In the context of Japan from the 1920s onwards, this totalitarianism appeared in the form of rising ultranationalism that policed the boundaries of acceptable public discourse, and thus the limits and language within which academic philosophy, as practised by Kyoto School philosophers, must reside. A number of events marked the rise of nationalism and its intrusion into the academic space. The 1925 Peace Preservation Law, the establishment of the Superior Special Police Force and the Research Centre for National Spiritual Culture, as well as the Takikawa Incident and Minobe Incident, saw the gradual tightening of the bounds of acceptable discourse in academia.1 This was the effective prohibition of support for liberalism and questioning of the Emperor’s divine authority. The publishing of the Fundamentals of the National Polity set most explicitly the lines and language of political orthodoxy, effectively within which academia must preside.2 It is within this context which Nishida and other Kyoto School intellectuals operated, and in which their response to totalitarianism should be understood.

One consideration may be whether the weaponization of the Kyoto School’s thoughts was deliberate, either by Nishida himself or by other intellectuals associated with his philosophical thoughts. For Nishida, who had fundamental disagreements with the political orthodoxy, participation in politics implied much resistance and persuasion within the acceptable discursive language, though resistance was ineffectual and co-option still pervasive. The case of the Principles of the New World Order is a pertinent case. Written in 1943 with the prospect of influencing the Tōjō government, Nishida’s initial essay was rejected on grounds of being too difficult to understand, and on revision by Tanabe Juri, an associate, was submitted to the government’s audience. Nishida would be disappointed by Tōjō’s understanding of his writing.3 Accounting for Nishida’s indifference towards Tanabe’s draft, Principles stand as a case of the inability of intellectuals to resist and effect change in a totalitarian environment. Both because of its rewriting and the need to follow the language of political orthodoxy, such as Nishida’s use of hakkō ichiu, in its subversion leaves open the space for misinterpretation in support for Japanese imperialism.

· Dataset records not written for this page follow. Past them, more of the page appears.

/-- A response reaches a limb (R328): a Slew transfer by its tag, or another request. -/
def limbAnswer (p : Packet) (err : Bool) (s : State) : State :=
  if p.tag < 128 ∧ p.dx = 0x1FE then
    if waits s p then s
    else onRoute p (fun t => match (t.limb p.dy).runs.find? (fun r => r.tag == p.tag) with
      | some r => slewAnswer p.dy r p err t
      | none => t) (s.taken p)
  else limbResponse p err s

def execRdata (p : Packet) (s : State) : Res := .next (limbAnswer { p with typ := 4 } false s)
def execWack (p : Packet) (s : State) : Res := .next (limbAnswer { p with typ := 5, lastp := true } false s)
def execErr (p : Packet) (s : State) : Res := .next (limbAnswer { p with typ := 6 } true s)

/-- A host read of a transfer is answered: its words, poisoned by EP (R412), or status 5 (R411). -/
def slewHostData (l n key : Nat) (st : HostStatus) (data : List Byte) (s : State) : State :=
  match findRun s l n with
  | none => s
  | some r =>
    match st with
    | .sc => tryIssue l { r with got := putGot key ((bytesWords (data.length / 8) data).map (fun d => ⟨d, false⟩)) r.got } s
    | .ep => tryIssue l { r with got := putGot key ((bytesWords (data.length / 8) data).map (fun d => ⟨d, true⟩)) r.got } s
    | _ => tryIssue l (r.cutAt 5 key) s

/-! ### Pushed lines (R451 to R453) -/

/-- A pushed line is discarded (R453). -/
def pushDrop (l n : Nat) (s : State) : State := raise (domLimb l) 1 0 0x0220 (wd n) (s.satFld (rSlwStat l) 31 16 1)

/-- One line pushed at byte offset o of the transfer; a granule of the store range whose last line it is is encoded at once, since the transfer writes it whole (R381). -/
def pushLine (l n o : Nat) (ws : List PWord) (s : State) : State :=
  match findRun s l n with
  | none => pushDrop l n s
  | some r =>
    let g := o / 64
    if fatal s = true ∨ r.sk ≠ 3 ∨ r.status ∈ [1, 3, 4, 5, 6] ∨ r.rows * r.rowLines ≤ g then pushDrop l n s
    else
      let a := advance (dstWidth r.dk) (r.dstRow (g / r.rowLines)) (64 * (g % r.rowLines) : Nat)
      let last := decide (r.want + 1 = r.rows * r.rowLines)
      let y := writePiece l a last ws ({ r with want := r.want + 1, got := if a < 2 ^ 44 then tset r.got (a / 64) default else r.got }, s)
      let whole := decide (a < 2 ^ 44) && (y.1.got.filter (fun e => e.1 / 1024 == a / granule)).length == 1024
      let s1 := if whole then (match homeLimb y.2 (a / granule) with | some h => closeSlot h (a / granule) y.2 | none => y.2) else y.2
      putRun l { y.1 with issued := last || y.1.status ∈ [1, 3, 5, 6] } s1

/-- The lines of a pushed packet. -/
def pushLines (l n : Nat) : Nat → Nat → List PWord → State → State
  | 0, _, _, s => s
  | fuel + 1, o, ws, s => if ws.isEmpty then s else pushLines l n fuel (o + 64) (ws.drop 8) (pushLine l n o (ws.take 8) s)

/-! ### Commands (R431 to R434) -/

/-- A cancelled transfer's packets on their way bring no token arrival (R434). -/
def noArrival (l tag : Nat) (s : State) : State :=
  let drop := fun (p : Packet) => if p.sx = 0x1FE ∧ p.sy = l ∧ p.tag = tag then { p with te := false } else p
  { s with net := s.net.map drop, cores := s.cores.map (fun c => (c.1, { c.2 with held := c.2.held.map drop })) }

/-- CANCEL (R434). -/
def cancelChan (l n : Nat) (s : State) : State :=
  let armed := chanArmed s l n
  let s1 := unqueue l n (s.setFld (chanOff l n 0) 44 44 0)
  match findRun s l n with
  | some r => noArrival l r.tag (putRun l { r.fail 4 with issued := r.issued || r.sk == 3 } s1)
  | none =>
    if armed then
      slewRecord l n (chanGen s l n) 0 4 false 0 0 (stepCnt s).toNat 0 (s.flag (chanOff l n 0) 42) (tget (0, 0xFF) (s.limb l).args n).2 s1
    else s

/-- SETGEN (R433). -/
def setGen (l n v : Nat) (s : State) : State := if isRunning s l n || chanArmed s l n then wrDrop l s else s.setFld (chanOff l n 0) 63 48 v

def execArm (l : LimbId) (chan arg : Nat) (s : State) : Res := .next (armChan l.val (chan % 4096) (arg % 65536) 0xFF s)
def execSetgen (l : LimbId) (chan value : Nat) (s : State) : Res := .next (setGen l.val (chan % 4096) value s)
def execSlewCancel (l : LimbId) (chan : Nat) (s : State) : Res := .next (cancelChan l.val (chan % 4096) s)

/-- A register write of SLW_ARM (R431). -/
def slwArmWrite (l : Nat) (v : Word) (s : State) : State :=
  let n := bits v 11 0
  match bits v 63 62 with
  | 0 => armChan l n (bits v 31 16) 0xFF s
  | 1 => setGen l n (bits v 47 32) s
  | 2 => cancelChan l n s
  | _ => s

/-- A window write (R437, R438). -/
def chanWrite (l n w : Nat) (v : Word) (s : State) : State :=
  let input := s.fld (chanOff l n 0) 33 31 = 4
  if chanArmed s l n ∨ (w = 6 ∧ input ∧ isRunning s l n = true) then wrDrop l s
  else
    let o := s.rd (chanOff l n w)
    let keep := fun (hi lo : Nat) (x : Word) => setBits x hi lo (bits o hi lo)
    let s1 := if isRunning s l n then s.modLimb l (fun k => { k with stale := if k.stale.contains n then k.stale else n :: k.stale }) else s
    s1.wr (chanOff l n w) (if w = 0 then keep 44 44 (keep 63 48 v) else if w = 1 then keep 55 48 v else if w = 7 then keep 47 0 v else v)

def execChannelWindowWrite (l : LimbId) (chan word : Nat) (value : Word) (s : State) : Res := .next (chanWrite l.val (chan % 4096) (word % 8) value s)

/-- A TAIL write (R444). -/
def cqTailWrite (l v : Nat) (s : State) : State :=
  if 8192 < (s.fld (rSlwCq l) 45 32 + 16384 - v % 16384) % 16384 then wrDrop l s else s.setFld (rSlwCq l) 13 0 v

def execSlwCqTailWrite (l : LimbId) (value : Nat) (s : State) : Res := .next (cqTailWrite l.val value s)

/-! ### Occulter (R457 to R462) -/

/-- The mask bits of slot k, from field-store line `base` + k × MLEN, of NBLK + 1 blocks. -/
def slotMask (f base k : Nat) (s : State) : Nat × State :=
  let n := mlen s f
  let r := outWords (fun w t => if w < fsWords then fsRead f w t else (⟨0, false⟩, t)) ((List.range (8 * n)).map (· + 8 * (base + k * n))) s
  (leNat (wordsBytes (r.1.map (·.d))) % 2 ^ (s.fld (rOccCfg f) 63 48 + 1), r.2)

/-- The OR of every slot's mask. -/
def allSlots (f base : Nat) (s : State) : Nat × State :=
  (List.range (s.fld (rOccCfg f) 47 42 + 1)).foldl (fun x k => let y := slotMask f base k x.2; (x.1 ||| y.1, y.2)) (0, s)

/-- The Occulter advances where its slots allow (R458). -/
def occAdvance (f : Nat) (s : State) : State :=
  let n := s.fld (rOccCfg f) 47 42 + 1
  let o := s.occAt f
  let s1 :=
    if occState s f = 0 ∧ o.fillP.length = n then
      let m := allSlots f (s.fld (rOccCfg f) 41 23) s
      (m.2.setOcc f { o with p := m.1 }).setFld (rOccStat f) 3 2 1
    else s
  let o1 := s1.occAt f
  if occState s1 f = 1 ∧ o1.fillT.length = n then
    let m := allSlots f (s1.fld (rOccCfg f) 22 4) s1
    (m.2.setOcc f { o1 with t := m.1, m := m.1 ^^^ (m.1 &&& o1.p) }).setFld (rOccStat f) 3 2 2
  else s1

/-- OCCULTER_SLOT_FILLED: a slot whose transfer has written its last packet is filled, or was filled before (R458, R459). -/
def execOcculterSlotFilled (f : FieldId) (isTrue : Bool) (slot : Nat) (s : State) : Res :=
  if !s.flag (rOccCfg f.val) 0 ∨ s.fld (rOccCfg f.val) 47 42 < slot ∨ !(s.occAt f.val).due.contains (isTrue, slot) then .next s
  else
    let o := { s.occAt f.val with due := (s.occAt f.val).due.erase (isTrue, slot) }
    let filled := if isTrue then o.fillT else o.fillP
    if filled.contains slot then .next (raise (domField f.val) 1 5 0x0105 (wd slot) ((s.setOcc f.val o).satFld (rOccStat f.val) 15 8 1))
    else .next (occAdvance f.val (s.setOcc f.val (if isTrue then { o with fillT := o.fillT ++ [slot] } else { o with fillP := o.fillP ++ [slot] })))

/-- Every slot emptied; state EMPTY. -/
def occEmpty (f : Nat) (s : State) : State := (s.setOcc f { s.occAt f with fillP := [], fillT := [], done := 0, due := [] }).setFld (rOccStat f) 3 2 0

def execClear (f : FieldId) (s : State) : Res := .next (occEmpty f.val s)

/-- Blocks set in a mask. -/
def maskCount (n : Nat) : Nat := popcount 65536 n

/-- An OCCM transfer of the field completed: after NMK + 1 of them the counters take the layer and the Occulter empties (R458, R462). -/
def occmDone (f : Nat) (s : State) : State :=
  let o := s.occAt f
  if o.done + 1 < s.fld (rOccCfg f) 3 2 + 1 then s.setOcc f { o with done := o.done + 1 }
  else
    let p := fitField 16 (maskCount o.p) s
    let t := fitField 16 (maskCount o.t) p.2
    let m := fitField 16 (maskCount o.m) t.2
    let s1 := ((m.2.setFld (rOccStat f) 63 48 p.1).setFld (rOccStat f) 47 32 t.1).setFld (rOccStat f) 31 16 m.1
    occEmpty f ((s1.satFld (rOccTot f) 63 32 1).satFld (rOccTot f) 31 0 (maskCount o.m))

For other philosophers of the Kyoto School, their divergent treatment of Nishida’s thoughts is emblematic of the different approaches to working in a totalitarian context. Miki Kiyoshi, a student of Nishida, argued for a theory of cosmopolitanism based on Nishida’s thoughts that privileged Japan’s position as a leader of Asian countries as a product of its unique good qualities.4 For Tanabe Hajime, who drew on Nishida’s concepts of negation, the dialectic between state and individual, particularly one’s absolute rejection in death, could be construed to advocate for the sacrifice of individuals in service of the state.5 In both such cases the co-opting of philosophy in service of totalitarianism was deliberate, as Nishida’s thoughts are taken beyond the control of its originator. Thus is the limit of an intellectual’s ability to avoid instrumentalisation in totalitarianism.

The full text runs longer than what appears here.